На следующий день я вновь появился в подвале "дома с петушком" и был встречен возгласом: "А! Воняльное пальто пришло!" Я носил в то время куртку из какой-то очень тяжелой и несгибаемой звериной шкуры, по одним данным тюленьей, по другим - моржовой; куртка была теплая, но издавала ничем не истребимый запах рыбы. Больше всего страдал от него я, не столько даже от запаха, сколько от острот по поводу моей злосчастной куртки. Я остро завидовал Вальке, который где-то раздобыл настоящую кожаную куртку, черную, вытертую на сгибах, на байковой подкладке, - в таких куртках ходили комсомольские активисты и комиссары.

На этот раз сценическая площадка была оборудована вправо от входа, а зрители сидели на разобранных конструкциях вчерашнего спектакля. Шел мольеровский "Лекарь поневоле". Это был удивительный Мольер - без пудреных париков и шитых камзолов, но зато с истинно мольеровским головокружительным темпом диалога и истинно мольеровской заразительностью. Героев комедии играли юные актеры в спортивных костюмах и туфлях без каблуков, а декорациями служили предметы школьного обихода: учебная доска, лестница-стремянка и несколько табуреток. Театр как бы говорил зрителям: для того чтобы проникнуть в дух Мольера, совсем не обязательно брать напрокат в костюмерной пропахшие нафталином старые кафтаны. Мольера можно играть и в школьном помещении.

Спектакль Мастерской был необычен еще и тем, что в нем рядом с комическим жило трагическое начало. Начиная с середины спектакля мы уже понимали, что молодого звонкого Сганареля играет не кто иной, как сам Мольер, немолодой, усталый от преследований и клеветы, ненавидимый святошами и шарлатанами. Перед последней картиной к публике выходил Рошаль, на каждой руке у него было по искусно сделанной кукле. Больной Мольер просил позволения у врача-шарлатана и у короля-солнца прервать спектакль. Но и мстительный лекарь и высокомерный король - бесчувственные куклы, они требуют от комедианта, чтобы он довел роль до конца. Последнюю картину мы слушали затаив дыхание. Мы понимали, что актер Окунчиков играет сейчас не только веселого Сганареля, но и смертельно больного, тяжко оскорбленного Мольера. После спектакля я долгое время бредил Мольером, за одну зиму я не только прочитал все его пьесы, но осилил солидный биографический труд Карла Манциуса. Охота пуще неволи.

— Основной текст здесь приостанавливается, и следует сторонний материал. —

-- ==== Sys2Proof/Machine/Chart.lean ====
section
/-! DEFINITION. Sys2Proof/Machine/Chart.lean: chart entries as bits (R50-R54), staging banks (R66-R68, R72, R76, R77),
commits and internal commits with their checks, apply points and drains (R68-R79, R537-R540), bindings (R58-R61) and window
geometry (R48). -/

namespace Sys2Proof.Machine

open Sys2Proof

/-! ### Chart entries as bits (R50) -/

/-- The 128 bits of an entry. -/
def Entry.pack (e : Entry) : Nat :=
  b2n e.valid * 2 ^ 127 + e.typ % 4 * 2 ^ 125 + e.gen % 256 * 2 ^ 117 + e.rights % 32 * 2 ^ 112 + e.view % 16 * 2 ^ 108
    + e.keyEpoch % 2 * 2 ^ 107 + b2n e.staleTol * 2 ^ 106 + b2n e.faultPend * 2 ^ 105 + e.heat % 4 * 2 ^ 103
    + b2n e.mirV * 2 ^ 102 + b2n e.swV * 2 ^ 101 + e.sweep % 256 * 2 ^ 93 + e.extent % 2 ^ 20 * 2 ^ 73
    + e.mirror % 2 ^ 18 * 2 ^ 55 + e.frame % 2 ^ 18 * 2 ^ 37 + e.host % 2 * 2 ^ 36 + e.token % 2 ^ 32 * 2 ^ 4

/-- The entry that 128 bits spell; the reserved bits are ignored (R5). -/
def Entry.ofNat (x : Nat) : Entry :=
  { valid := bit x 127, typ := bits x 125 2, gen := bits x 117 8, rights := bits x 112 5, view := bits x 108 4,
    keyEpoch := bits x 107 1, staleTol := bit x 106, faultPend := bit x 105, heat := bits x 103 2, mirV := bit x 102,
    swV := bit x 101, sweep := bits x 93 8, extent := bits x 73 20, mirror := bits x 55 18, frame := bits x 37 18,
    host := bits x 36 1, token := bits x 4 32 }

/-- The entry with its controller-owned fields zero (R51, R70). -/
def Entry.driver (e : Entry) : Entry :=
  { e with gen := 0, keyEpoch := 0, faultPend := false, swV := false, sweep := 0 }

/-- The entry obeys R50-R54 and R340: no reserved value, no REVOKED, and the fields its kind leaves unused are zero. -/
def Entry.wellFormed (e : Entry) : Bool :=
  if e.valid then
    e.view != 0xF && e.heat != 3 && (match e.typ with
      | 0 => e.host == 0 && e.token == 0 && (e.view == 0 || e.rights &&& 0x1E == 0)
      | 1 => e.frame == 0 && e.mirror == 0 && !e.mirV && e.extent == 0 && e.view == 0 && e.rights == 0
      | _ => false)
  else e.driver == Entry.none

/-- The controller-owned fields an entry naming a frame mirrors from the frame table (R318). -/
def State.ctlFields (s : State) (e : Entry) : Entry :=
  if e.valid ∧ e.typ = 0 then
    let r := s.frame e.frame
    { e with keyEpoch := r.slot, swV := r.rcd.isSome, sweep := r.rcd.getD 0 }
  else { e with keyEpoch := 0, swV := false, sweep := 0 }

/-- Write the mirrored fields into every entry that names a frame (R318). -/
def State.mirrorFields (s : State) (f : Nat) : State :=
  let ents := s.chart.ents.map (fun p =>
    if p.2.valid && p.2.typ == 0 && p.2.frame == f then (p.1, s.ctlFields p.2) else p)
  { s with chart := { s.chart with ents := ents } }

/-! ### Staging banks -/

/-- Store bytes into a field of `n` bytes at offset `base`, from a write of `bs` at `off`. -/
def patch (old n base off : Nat) (bs : Bytes) : Nat :=
  let img := natLe n old
  let new := (List.range n).map (fun i =>
    if off ≤ base + i ∧ base + i < off + bs.length then bs.getD (base + i - off) 0 else img.getD i 0)
  leNat new

/-- The 32 bytes of a slot as a number: the entry in bytes 0-15, the index in bytes 16-19. -/
def slotNum (p : Nat × Nat) : Nat := p.1 + p.2 * 2 ^ 128

/-- Write into a bank's RW fields and slots (R66); ignored while the bank is busy (R67). -/
def Stg.write (k : Stg) (b off : Nat) (bs : Bytes) : Stg :=
  if k.busy then k
  else
    let base := 0x7E00 + 0x40 * b
    let sb := 0x8000 + 0x4000 * b
    let first := (off - sb) / 32
    let k1 := { k with
      ctx := patch k.ctx 2 base off bs % 1024, count := patch k.count 4 (base + 4) off bs,
      newGen := patch k.newGen 4 (base + 8) off bs, digest := patch k.digest 8 (base + 0x10) off bs }
    if sb ≤ off ∧ off < sb + 0x4000 then
      { k1 with slots := (List.range (bs.length / 32 + 2)).foldl (fun t i =>
          let n := first + i
          if n < 512 then
            let v := patch (slotNum (Tab.get (0, 0) t n)) 32 (sb + 32 * n) off bs
            Tab.put (0, 0) t n (v % 2 ^ 128, bits v 128 32)
          else t) k1.slots }
    else k1

/-- The host's writes into a bank of a PF0 direct window. -/
def State.stgWrites (s : State) (pf b : Nat) : List DwWrite → State
  | [] => s
  | w :: t => State.stgWrites (s.setBank pf b ((s.bank pf b).write b w.off w.val)) pf b t

/-- The entry and index staged in a slot. -/
def Stg.staged (k : Stg) (i : Nat) : Nat × Entry :=
  let p := Tab.get (0, 0) k.slots i
  (p.2, Entry.ofNat p.1)

/-- Everything staged, in slot order. -/
def Stg.all (k : Stg) : List (Nat × Entry) := (List.range k.count).map k.staged

/-! ### What the host reads of a bank (R66) -/

/-- STG_STATUS (Table 7). -/
def Stg.status (k : Stg) : Nat := b2n k.busy * 2 ^ 31 + k.result % 256 * 2 ^ 16 + k.slot % 1024

/-- The registers of a bank at 0x7E00 + 0x40b, 64 bytes (Table 5): the RW fields, STG_CUR_GEN as the window of STG_CTX has it now, zeros for
STG_CMD, which is written only, STG_STATUS and STG_SNAP_GEN. -/
def State.stgRegs (s : State) (k : Stg) : Bytes :=
  natLe 2 k.ctx ++ zeros 2 ++ natLe 4 k.count ++ natLe 4 k.newGen ++ natLe 4 (s.ov O.win_gen k.ctx) ++ natLe 8 k.digest ++ zeros 4
    ++ natLe 4 k.status ++ natLe 4 k.snapGen ++ zeros 28

/-- The byte a host reads at an offset of a PF0 direct window's staging banks (R66, Tables 5 and 6); zero elsewhere. -/
def State.stgByte (s : State) (pf off : Nat) : Byte :=
  if 0x7E00 ≤ off ∧ off < 0x7E80 then (s.stgRegs (s.bank pf ((off - 0x7E00) / 0x40))).getD ((off - 0x7E00) % 0x40) 0
  else if 0x8000 ≤ off ∧ off < 0x10000 then
    let k := s.bank pf ((off - 0x8000) / 0x4000)
    (natLe 32 (slotNum (Tab.get (0, 0) k.slots ((off - 0x8000) % 0x4000 / 32)))).getD (off % 32) 0
  else 0

/-- A context's window holds a POOL entry that names the extent. -/
def State.namesExtent (s : State) (c handle : Nat) : Bool :=
  s.chart.ents.any (fun p => decide (s.ov O.win_base c ≤ p.1 ∧ p.1 < s.ov O.win_base c + s.ov O.win_count c)
    && p.2.valid && p.2.typ == 0 && p.2.extent == handle)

В "рабочей группе" вновь ожил дух Биостанции. У нас с Валькой появились новые друзья. Конечно, многое было по-другому. Другое время, другие люди. Но та же беззаветная увлеченность, тот же коллективный жар, в котором расплавлялись эгоистические стремления к личному успеху.

Начались наши занятия с биомеханики и акробатики. Занятиями руководил В.С.Колесаев, ныне режиссер Центрального детского театра, а тогда просто Валя, молодой талантливый актер, восхищавший нас своим умением двигаться на сцене. Сначала Валя научил нас давать и получать сценические пощечины. Секрет заключался в том, что оскорбитель только размахивался, а оскорбленный, хватаясь обеими руками за щеку, хлопал в ладоши. Получалось здорово, даже лучше, чем в жизни. Затем мы стали учиться падать. Упасть на спину, не сгибаясь, и при этом не ушибиться, поймать на лету брошенную палку или табуретку - все это требует сноровки. Затем перешли к более сложным движениям. Я довольно легко научился кульбитам, с некоторым напряжением стоять на голове, но высокое искусство ходить колесом так и осталось для меня навеки недоступным. Мой неуемный Валька быстро постиг и "колесо", и "скорочку", и "фордершпрунг", но ему всего этого было мало, он мечтал "вертеть сальто" и поэтому всегда ходил в синяках.

Основу занятий по мастерству актера составляли этюды на заданные темы и собственного изобретения. Актерских способностей у Вальки было больше, я брал выдумкой. Летом наша группа во главе с актерами Мастерской А.3.Окунчиковым и М.А.Петровым выехала на отдых и летнюю практику в Корчеву - маленький волжский городок Тверской губернии. Жили мы в помещении местной школы, спали на сенниках, сами готовили себе еду на сложенном из кирпичей очаге и за два месяца внесли немалый переполох в устоявшийся быт корчевлян. Наша летняя практика заключалась в том, что мы с помощью райкома комсомола подготовили общегородское театрализованное действо под названием "Стенька Разин", в котором участвовало больше тысячи человек, а зрителями были все жители города. События развивались на воде и на суше, в заключение мы, с соизволения местных властей, сожгли на середине реки предназначенную на слом старую баржу. Уже темнело, и зрелище получилось внушительное. Думаю, что сколько стояла Корчева, столько лет о нас вспоминали. Впрочем, простояла она недолго: во время строительства канала Волга - Москва Корчева была затоплена и ныне покоится на дне водохранилища.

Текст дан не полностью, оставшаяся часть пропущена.